The tree decision for a two-level cross-nested logit model
The tree decision for a two-level cross-nested logit model

This paper considers school access by both active (walk, bike), quasi-active (walk to transit) and non-active modes (car) in a two-level cross-nested logit framework. A sample of 3,272 middle and high school students was collected in Tehran. The results of the cross-nested logit model suggest that for people who choose walking, increasing a 1 percent in home-to-school distance reduces the probability of walking by 3.51 percent. While, this reduction is equal to 2.82 and 2.27 percent as per the multinomial and nested logit models, respectively. This is a direct consequence of the model specification that results in underestimating the effect of distance by 1.24 percent. It is also worth mentioning that, a one percent increase in home-to-school distance diminishes the probability of taking public transit by 1.04 among public transit users, while increases the probability of shifting to public transit from walking by 1.39 percent. Further, a one percent increase of the distance to public transport, decreases the probability of students’ physical activity, approximately, 0.04 percent.

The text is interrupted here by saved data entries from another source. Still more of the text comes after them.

/-- A head alone in the store is judged by the ring. -/
theorem applyStore_head (v : Nat) : applyStore (storeBell s fn slot false v) fn = applyHead (setFn s fn (fnOf s fn)) n r v := by
  simp [applyStore, storeBell, ht, hh, Tbl.put, h, emptied_store_eq_self ht hh]

section applied
variable (hv : v.toNat < 65536) (hn : v.toNat < 2 ^ r.log2) (hst : r.st ≠ .deleting) (hstore : storing s = false)
include hv hn hst hstore

theorem doorbell_tail_applied (hlull : s.pmu.lull = none) :
    doorbell s fn slot true v = applyTail (setFn s fn (fnOf s fn)) n r v.toNat := by
  have hawake : (storeBell s fn slot true v.toNat).pmu.lull = none := hlull
  have hbell : storing (storeBell s fn slot true v.toNat) = false := hstore
  rw [doorbell_of_stored h true hv hn hst]
  simp only [wake_of_lull_none 1 hawake, ite_self, hbell, Bool.false_eq_true, if_false, applyStore_tail h ht hh]

theorem doorbell_head_applied : doorbell s fn slot false v = applyHead (setFn s fn (fnOf s fn)) n r v.toNat := by
  have hbell : storing (storeBell s fn slot false v.toNat) = false := hstore
  rw [doorbell_of_stored h false hv hn hst]
  simp only [Bool.false_and, Bool.false_eq_true, hbell, if_false, applyStore_head h ht hh]

end applied

end bells

/-! ### The administrative ring (R127, R128, R148, R162, R872) -/

section admin
variable {s : State}

theorem exec_adminRingEnable (h : hostReach s 0 = true) : exec .adminRingEnable s = .next (adminOn s) :=
  congrArg Host.Outcome.next (whenReached_of_hostReach _ h)

theorem exec_adminRingDisable (h : hostReach s 0 = true) : exec .adminRingDisable s = .next (adminOff s) :=
  congrArg Host.Outcome.next (whenReached_of_hostReach _ h)

theorem exec_adminRingDrained (s : State) : exec .adminRingDrained s =
    .next (if s.host.admin.draining && (ringCmds s 0).isEmpty then adminGone s else s) := rfl

theorem adminOn_of_refused (h : s.host.admin.enable = true ∨ s.host.admin.draining = true ∨ s.host.admin.log2 < 6 ∨
    12 < s.host.admin.log2) : adminOn s = s := by
  rw [adminOn, if_pos (by simpa [or_assoc] using h)]

theorem displace0_of_no_ring (h : Tbl.get? s.rings.tbl 0 = none) : displace0 s = s := by simp only [displace0, h]

theorem displace0_of_ring {r : Ring} (h : Tbl.get? s.rings.tbl 0 = some r) : displace0 s = { s with
    rings.tbl := Tbl.put (Tbl.del s.rings.tbl 0) doomed0 r,
    rings.cmds := s.rings.cmds.map fun c => if c.ring == 0 && !c.mailbox then { c with ring := doomed0 } else c } := by
  simp only [displace0, h]

/-- A ring 0 of a legal size is created where none is enabled or drains. -/
theorem adminOn_of_accepted (he : s.host.admin.enable = false) (hd : s.host.admin.draining = false) (hlo : 6 ≤ s.host.admin.log2)
    (hhi : s.host.admin.log2 ≤ 12) : adminOn s = { displace0 s with
      host.admin := { s.host.admin with enable := true },
      rings.tbl := Tbl.put (displace0 s).rings.tbl 0
        (newRing 0 0 s.host.admin.log2 s.host.admin.sqBase s.host.admin.cqBase 0 63) } := by
  rw [adminOn, if_neg (by simp [he, hd, hlo, hhi])]

end admin
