-- ==== Sys2Proof/Machine/Dispatch.lean ====
section
/-! DEFINITION. One arm a command, each a call of its meaning. -/

namespace Sys2Proof.Machine

def exec (i : Instr) (s : State) : Host.Outcome State Fault Refusal :=
  match i with
  | .init => Sys2Proof.Machine.execInit s
  | .absorb b => Sys2Proof.Machine.execAbsorb b s
  | .final => Sys2Proof.Machine.execFinal s
  | .read k => Sys2Proof.Machine.execRead k s

end Sys2Proof.Machine
end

Keywords: Public Transit; Active Mode of Travel; School Trips; Tehran

Intra-household Bargaining for School Trip Accompaniment of Children: A Group Decision Approach with Altruism

Recent working paper

The share of travel mode in each escorting group
The share of travel mode in each escorting group

This paper tests a group decision-making model with altruism to examine the school travel behavior of schoolchildren aged between 6 and 18 years in the Minneapolis-St. Paul metropolitan area. The school trip information of 1,737 two-parent families with a schoolchild is extracted from Travel Behavior Inventory data collected by the Metropolitan Council between the Fall 2010 and Spring 2012. The proposed model has four distinctive characteristics compared with traditional developed models in the field of school travel behavior including: (1) considering the schoolchild explicitly in the model, (2) allowing for bargaining or negotiation within households, (3) quantifying the intra-household interaction among family members, and (4) determining the decision weight function for household members. This framework also covers a household with three members, namely, a father, a mother, and a schoolchild, while unlike other studies is not limited to dual-worker families. To test the hypotheses, we developed two models with and without the group-decision approach. Further, the models are separately developed for different age groups, namely schoolchildren aged between 6-12 and 12-18 years. This study considered at a wide range of variables such as work status of parents, age and gender of students, mode of travel, and distance to school. The findings of this study demonstrate that the elasticities of two modeling approaches are different not only in the value, but in the sign in some cases. In more than 90 percent of the cases, further, the unitary household model overestimates the results. More precisely, the elasticities of unitary household model are as large as 2 times more than that of the group-decision model in 25 percent of cases. This is a direct consequence of model misspecification that misleads both long-term and short-term policies where the intra-household bargaining and interaction is overlooked in travel behavior models.